What's the difference between sigma sub i,j and sigma sup i,j??thanks.

2. Nov 12, 2008

### Avodyne

One is a Greek letter with two Latin subscripts, and the other is a Greek letter with two Latin superscripts.

Seriously, you have to say what the symbols mean before a question like this can be answered.
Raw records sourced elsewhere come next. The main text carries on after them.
-- ==== Sys2Proof/Laws/KeptSignal.lean ====
section
/-! SUPPORT. What the operations of Signal.lean keep. -/

namespace Sys2Proof.Machine

variable {z s : State} {K F M L P C G : Prop}

theorem State.slotValue_kept (h : Kept False F M L P C G z s) (half i data ts q : Nat) : Kept False F M L P C G z (s.slotValue half i data ts q) := by
  unfold State.slotValue
  repeat'
    first
    | (with_reducible assumption)
    | (extract_lets +onlyGivenNames x; clear_value x)
    | (with_reducible apply State.wordPut_kept)

theorem State.slotQual_kept (h : Kept False F M L P C G z s) (half i q : Nat) : Kept False F M L P C G z (s.slotQual half i q) := by
  unfold State.slotQual
  repeat'
    first
    | (with_reducible assumption)
    | (extract_lets +onlyGivenNames x; clear_value x)
    | (with_reducible apply State.wordPut_kept)

theorem State.clearSlot_kept (h : Kept False F M L P C G z s) (half i : Nat) : Kept False F M L P C G z (s.clearSlot half i) := by
  unfold State.clearSlot
  repeat'
    first
    | (with_reducible assumption)
    | (with_reducible apply State.wordPut_kept)

theorem State.gatherDrop_kept (h : Kept K F M L P C G z s)  : Kept K F M L P C G z (s.gatherDrop) := by
  unfold State.gatherDrop
  repeat'
    first
    | (with_reducible assumption)
    | (extract_lets +onlyGivenNames x; first | (refine (fun hx : Kept K F M L P C G z x => ?_) ?_; clear_value x; rotate_left; subst x) | clear_value x)
    | (with_reducible first | apply Kept.ite | apply State.inc_kept | apply State.pulse_kept | apply State.raise_kept)
    | split

theorem State.tagConflict_kept (h : Kept K F M L P C G z s) (tag kind reason windex : Nat) : Kept K F M L P C G z (s.tagConflict tag kind reason windex) := by
  unfold State.tagConflict
  repeat'
    first
    | (with_reducible assumption)
    | (extract_lets +onlyGivenNames x; first | (refine (fun hx : Kept K F M L P C G z x => ?_) ?_; clear_value x; rotate_left; subst x) | clear_value x)
    | (with_reducible first | apply Kept.ite | apply State.inc_kept | apply State.pulse_kept | apply State.raise_kept | apply State.setReg_kept)
    | split

theorem State.gather_kept (h : Kept False F M L P C G z s) (w : GatherWriter) (tag : Nat) (op : GatherOp) : Kept False F M L P C G z (s.gather w tag op) := by
  unfold State.gather
  repeat'
    first
    | (with_reducible assumption)
    | (extract_lets +onlyGivenNames x; first | (refine (fun hx : Kept False F M L P C G z x => ?_) ?_; clear_value x; rotate_left; subst x) | clear_value x)
    | (with_reducible first | apply Kept.ite | apply State.gatherDrop_kept | apply State.slotQual_kept | apply State.slotValue_kept | apply State.tagConflict_kept)
    | split

theorem State.markChanged_kept (h : Kept K F M L P C G z s) (tag : Nat) : Kept K F M L P C G z (s.markChanged tag) := by
  unfold State.markChanged
  repeat'
    first
    | (with_reducible assumption)
    | (with_reducible apply State.setRt_kept)

theorem State.computeWrite_kept (h : Kept K F M L P C G z s) (tag key : Nat) (f : State → State) (hf : ∀ t, Kept K F M L P C G z t → Kept K F M L P C G z (f t)) : Kept K F M L P C G z (s.computeWrite tag key f) := by
  unfold State.computeWrite
  repeat'
    first
    | (with_reducible assumption)
    | (extract_lets +onlyGivenNames x; first | (refine (fun hx : Kept K F M L P C G z x => ?_) ?_; clear_value x; rotate_left; subst x) | clear_value x)
    | (with_reducible first | apply Kept.ite | apply State.inc_kept | apply State.setRt_kept | apply hf)
    | split
    | (with_reducible refine OptKept.of (by assumption) ?_)

theorem State.computeValue_kept (h : Kept False F M L P C G z s) (tag key v q : Nat) : Kept False F M L P C G z (s.computeValue tag key v q) := by
  unfold State.computeValue
  repeat'
    first
    | (with_reducible assumption)
    | (extract_lets +onlyGivenNames x; first | (refine (fun hx : Kept False F M L P C G z x => ?_) ?_; clear_value x; rotate_left; subst x) | clear_value x)
    | (with_reducible first | apply State.computeWrite_kept | apply State.wr_kept)
    | (intro t; intros; try dsimp only)

theorem State.computeQual_kept (h : Kept False F M L P C G z s) (tag key q : Nat) : Kept False F M L P C G z (s.computeQual tag key q) := by
  unfold State.computeQual
  repeat'
    first
    | (with_reducible assumption)
    | (with_reducible first | apply State.computeWrite_kept | apply State.wr_kept)
    | (intro t; intros; try dsimp only)

theorem State.ownWrite_kept (h : Kept False F M L P C G z s) (r : Requester) (tag : Nat) (isValue : Bool) (v : Nat) : Kept False F M L P C G z (s.ownWrite r tag isValue v) := by
  unfold State.ownWrite
  repeat'
    first
    | (with_reducible assumption)
    | (extract_lets +onlyGivenNames x; first | (refine (fun hx : Kept False F M L P C G z x => ?_) ?_; clear_value x; rotate_left; subst x) | clear_value x)
    | (with_reducible first | apply Kept.ite | apply State.computeQual_kept | apply State.computeValue_kept | apply State.gatherDrop_kept | apply State.slotQual_kept | apply State.slotValue_kept)
    | split
    | (with_reducible refine Kept.snd (by assumption) ?_)

theorem State.tagWrite_kept (h : Kept False F M L P C G z s) (r : Requester) (tag off size v : Nat) : Kept False F M L P C G z (s.tagWrite r tag off size v) := by
  unfold State.tagWrite
  repeat'
    first
    | (with_reducible assumption)
    | (with_reducible first | apply State.markChanged_kept | apply State.ownWrite_kept | apply State.tagConflict_kept | apply State.wr_kept)
    | split

theorem State.foldSlot_kept (h : Kept False F M L P C G z s) (h i : Nat) : Kept False F M L P C G z (s.foldSlot h i) := by
  unfold State.foldSlot
  repeat'
    first
    | (with_reducible assumption)
    | (extract_lets +onlyGivenNames x; first | (refine (fun hx : Kept False F M L P C G z x => ?_) ?_; clear_value x; rotate_left; subst x) | clear_value x)
    | (with_reducible first | apply Kept.ite | apply State.clearSlot_kept | apply State.count_kept | apply State.wordPut_kept)
    | split

theorem State.fold_kept (h : Kept False F M L P C G z s) (tags : List Nat) : Kept False F M L P C G z (s.fold tags) := by
  unfold State.fold
  repeat'
    first
    | (with_reducible assumption)
    | (with_reducible first | apply State.each_kept | apply State.foldSlot_kept)
    | (intro t; intros; try dsimp only)

theorem State.aqLose_kept (h : Kept K F M L P C G z s) (g : Nat) : Kept K F M L P C G z (s.aqLose g) := by
  unfold State.aqLose
  repeat'
    first
    | (with_reducible assumption)
    | (extract_lets +onlyGivenNames x; first | (refine (fun hx : Kept K F M L P C G z x => ?_) ?_; clear_value x; rotate_left; subst x) | clear_value x)
    | (with_reducible first | apply State.inc_kept | apply State.modSignal_kept | apply State.raise_kept)
    | (intro t; intros; try dsimp only)

theorem State.aqEnter_kept (h : Kept K F M L P C G z s) (g : Nat) (bs : List Byte) : Kept K F M L P C G z (s.aqEnter g bs) := by
  unfold State.aqEnter
  repeat'
    first
    | (with_reducible assumption)
    | (extract_lets +onlyGivenNames x; first | (refine (fun hx : Kept K F M L P C G z x => ?_) ?_; clear_value x; rotate_left; subst x) | clear_value x)
    | (with_reducible first | apply Kept.ite | apply State.aqLose_kept | apply State.modSignal_kept)
    | split
    | (intro t; intros; try dsimp only)

theorem State.aqPut_kept (h : Kept False F M L P C G z s) (g : Nat) (bs : List Byte) : Kept False F M L P C G z (s.aqPut g bs) := by
  unfold State.aqPut
  repeat'
    first
    | (with_reducible assumption)
    | (extract_lets +onlyGivenNames x; first | (refine (fun hx : Kept False F M L P C G z x => ?_) ?_; clear_value x; rotate_left; subst x) | clear_value x)
    | (with_reducible first | apply Kept.ite | apply State.modSignal_kept | apply State.set_kept | apply State.unitWrite_kept)
    | split
    | (intro t; intros; try dsimp only)

theorem State.aqRefuse_kept (h : Kept K F M L P C G z s) (g a : Nat) : Kept K F M L P C G z (s.aqRefuse g a) := by
  unfold State.aqRefuse
  repeat'
    first
    | (with_reducible assumption)
    | (extract_lets +onlyGivenNames x; first | (refine (fun hx : Kept K F M L P C G z x => ?_) ?_; clear_value x; rotate_left; subst x) | clear_value x)
    | (with_reducible first | apply Kept.ite | apply State.fwRefuse_kept | apply State.lower_kept | apply State.pulse_kept | apply State.raise_kept)
    | split

theorem State.aqWrite_kept (h : Kept False F M L P C G z s) (g : Nat) (bs : List Byte) : Kept False F M L P C G z (s.aqWrite g bs) := by
  unfold State.aqWrite
  repeat'
    first
    | (with_reducible assumption)
    | (extract_lets +onlyGivenNames x; first | (refine (fun hx : Kept False F M L P C G z x => ?_) ?_; clear_value x; rotate_left; subst x) | clear_value x)
    | (with_reducible first | apply Kept.ite | apply State.aqLose_kept | apply State.aqPut_kept | apply State.aqRefuse_kept | apply State.modSignal_kept)
    | split
    | (intro t; intros; try dsimp only)

theorem State.aqTest_kept (h : Kept K F M L P C G z s) (g n : Nat) : Kept K F M L P C G z (s.aqTest g n) := by
  unfold State.aqTest
  repeat'
    first
    | (with_reducible assumption)
    | (extract_lets +onlyGivenNames x; first | (refine (fun hx : Kept K F M L P C G z x => ?_) ?_; clear_value x; rotate_left; subst x) | clear_value x)
    | (with_reducible first | apply Kept.ite | apply State.modSignal_kept | apply State.pulse_kept)
    | split
    | (intro t; intros; try dsimp only)

theorem State.aqFull_kept (h : Kept K F M L P C G z s) (g : Nat) : Kept K F M L P C G z (s.aqFull g) := by
  unfold State.aqFull
  repeat'
    first
    | (with_reducible assumption)
    | (with_reducible apply State.set_kept)

theorem State.mirrorSignal_kept (h : Kept K F M L P C G z s)  : Kept K F M L P C G z (s.mirrorSignal) := by
  unfold State.mirrorSignal
  repeat'
    first
    | (with_reducible assumption)
    | (with_reducible first | apply Kept.ite | apply State.modSignal_kept | apply State.msix_kept)
    | split
    | (intro t; intros; try dsimp only)

theorem State.alarmDrain_kept (h : Kept False F M L P C G z s)  : Kept False F M L P C G z (s.alarmDrain) := by
  unfold State.alarmDrain
  repeat'
    first
    | (with_reducible assumption)
    | (extract_lets +onlyGivenNames x; first | (refine (fun hx : Kept False F M L P C G z x => ?_) ?_; clear_value x; rotate_left; subst x) | clear_value x)
    | (with_reducible first | apply Kept.ite | apply State.aqFull_kept | apply State.aqTest_kept | apply State.aqWrite_kept | apply State.fwDrawn_kept | apply State.mirrorSignal_kept | apply State.modSignal_kept)
    | split
    | (intro t; intros; try dsimp only)

theorem State.sweepAlarm_kept (h : Kept K F M L P C G z s) (i : Nat) (t : Tag) (rt : TagRt) (av : Option Nat) (value ts q : Nat) (acc : Nat) (k : Nat) : Kept K F M L P C G z (s.sweepAlarm i t rt av value ts q acc k).2 := by
  unfold State.sweepAlarm
  repeat'
    first
    | (with_reducible assumption)
    | (extract_lets +onlyGivenNames x; first | (refine (fun hx : Kept K F M L P C G z x.2 => ?_) ?_; clear_value x; rotate_left; subst x) | clear_value x)
    | (with_reducible first | apply Kept.ite_snd | apply Kept.ite | apply State.aqEnter_kept | apply State.drawn_kept)
    | split
    | (with_reducible refine Kept.snd (by assumption) ?_)

theorem State.sweepTag_kept (h : Kept False F M L P C G z s) (i : Nat) : Kept False F M L P C G z (s.sweepTag i) := by
  unfold State.sweepTag
  repeat'
    first
    | (with_reducible assumption)
    | (extract_lets +onlyGivenNames x; first | (refine (fun hx : Kept False F M L P C G z x => ?_) ?_; clear_value x; rotate_left; subst x) | (refine (fun hx : Kept False F M L P C G z x.2 => ?_) ?_; clear_value x; rotate_left; subst x) | clear_value x)
    | (with_reducible first | apply Kept.ite | apply State.clearSlot_kept | apply State.count_kept | apply State.setRt_kept | apply State.sweepAlarm_kept | apply State.wr_kept | apply foldl_kept | apply foldl_pair_kept)
    | split
    | (intro t; intros; try dsimp only)
    | (with_reducible refine Kept.snd (by assumption) ?_)

theorem State.sweep_kept (h : Kept False F M L P C G z s)  : Kept False F M L P C G z (s.sweep) := by
  unfold State.sweep
  repeat'
    first
    | (with_reducible assumption)
    | (extract_lets +onlyGivenNames x; first | (refine (fun hx : Kept False F M L P C G z x => ?_) ?_; clear_value x; rotate_left; subst x) | clear_value x)
    | (with_reducible first | apply Kept.ite | apply State.aqTest_kept | apply State.clearSlot_kept | apply State.each_kept | apply State.fold_kept | apply State.sweepTag_kept)
    | split
    | (intro t; intros; try dsimp only)

theorem State.aqTail_kept (h : Kept K F M L P C G z s) (g v : Nat) : Kept K F M L P C G z (s.aqTail g v) := by
  unfold State.aqTail
  repeat'
    first
    | (with_reducible assumption)
    | (extract_lets +onlyGivenNames x; clear_value x)
    | (with_reducible first | apply Kept.ite | apply State.aqFull_kept | apply State.set_kept)
    | split

theorem State.aqConfig_kept (h : Kept K F M L P C G z s) (g v : Nat) : Kept K F M L P C G z (s.aqConfig g v) := by
  unfold State.aqConfig
  repeat'
    first
    | (with_reducible assumption)
    | (extract_lets +onlyGivenNames x; clear_value x)
    | (with_reducible first | apply Kept.ite | apply State.aqFull_kept | apply State.set_kept)
    | split

theorem State.aqBase_kept (h : Kept K F M L P C G z s) (g v : Nat) : Kept K F M L P C G z (s.aqBase g v) := by
  unfold State.aqBase
  repeat'
    first
    | (with_reducible assumption)
    | (with_reducible first | apply Kept.ite | apply State.set_kept)
    | split

theorem State.aqStat_kept (h : Kept K F M L P C G z s) (g v : Nat) : Kept K F M L P C G z (s.aqStat g v) := by
  unfold State.aqStat
  repeat'
    first
    | (with_reducible assumption)
    | (extract_lets +onlyGivenNames x; first | (refine (fun hx : Kept K F M L P C G z x => ?_) ?_; clear_value x; rotate_left; subst x) | clear_value x)
    | (with_reducible first | apply Kept.ite | apply State.lower_kept)
    | split

theorem State.seCntClr_kept (h : Kept K F M L P C G z s)  : Kept K F M L P C G z (s.seCntClr) := by
  unfold State.seCntClr
  repeat'
    first
    | (with_reducible assumption)
    | (with_reducible apply State.lower_kept)

end Sys2Proof.Machine
end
Common meanings of sigma in physics include a Pauli matrix, a cross section, a conductivity, etc, etc.

3. Nov 12, 2008

### lour

It's $$(\gamma^{\mu}(p_{\mu}-\frac{e}{c}A_{\mu})+\frac{Keh}{4mc^{2}}\sigma_{\mu\nu}F^{\mu\nu}-mc)\Psi=0$$.I don't know what $$\sigma_{\mu\nu}F^{\mu\nu}$$ means.$$F^{\mu\nu}=\frac{\partial_{A^{\mu}}}{\partial_{x_{\nu}}}-\frac{\partial_{A^{\nu}}}{\partial_{x_{\mu}}}$$.Can someone tell me?Help appreciated

4. Nov 13, 2008

### Staff: Mentor

I can't help you because I don't know that equation. However, I'm curious... what is that equation supposed to be about? :uhh:

5. Nov 13, 2008

### Manilzin

$$\sigma_{\mu\nu}$$

means the mu'th-nu'th component of the tensor (or matrix) sigma. When you have an expression like

$$\sigma_{\mu\nu}F^{\mu\nu}$$,

Einstein's summing convention is implied - that is, you should sum over repeated indices, in this case mu and nu, from zero to three. It is a kind of "dot product" between the matrices sigma and F. Typically, you will need to know $$\sigma_{\mu\nu}$$ for all mu and nu to actually calculate this. The difference between upper and lower indices is that (depending on convention), for a four-vector,

$$f^{\mu} = g^{\mu\nu}f_{\nu}$$

where g is the 4x4 matrix that has zero in all positions when you're not on the diagonal, and it has 1 in its first diagonal position and -1 in the last three positions. Thus, $$f^0 = f_0$$, and $$f^i = -f_i$$ for i = 1, 2 or 3. For a matrix, we would then write

$$\sigma^{\mu\nu} = g^{\alpha\mu}g^{\beta\nu}\sigma_{\alpha\beta}$$

It's not very simple, but this is standard notation in relativity, so if you get the hang of this, a lot of stuff becomes easier..

6. Nov 13, 2008

### lour

Thanks a lot for all your help.The equation is from one of my homework problems,it is kind of Dirac equation,"introduce an anomalous magnetic monent"-my homework states,.If you are interested,I can send you the whole problem(I'm working on it,I bet you won't like it)

7. Nov 13, 2008

### Avodyne

[tex]\sigma^{\mu\nu}=\frac{i}{4}(\gamma^\mu\gamma^\nu-\gamma^\nu\gamma^\mu)[/itex]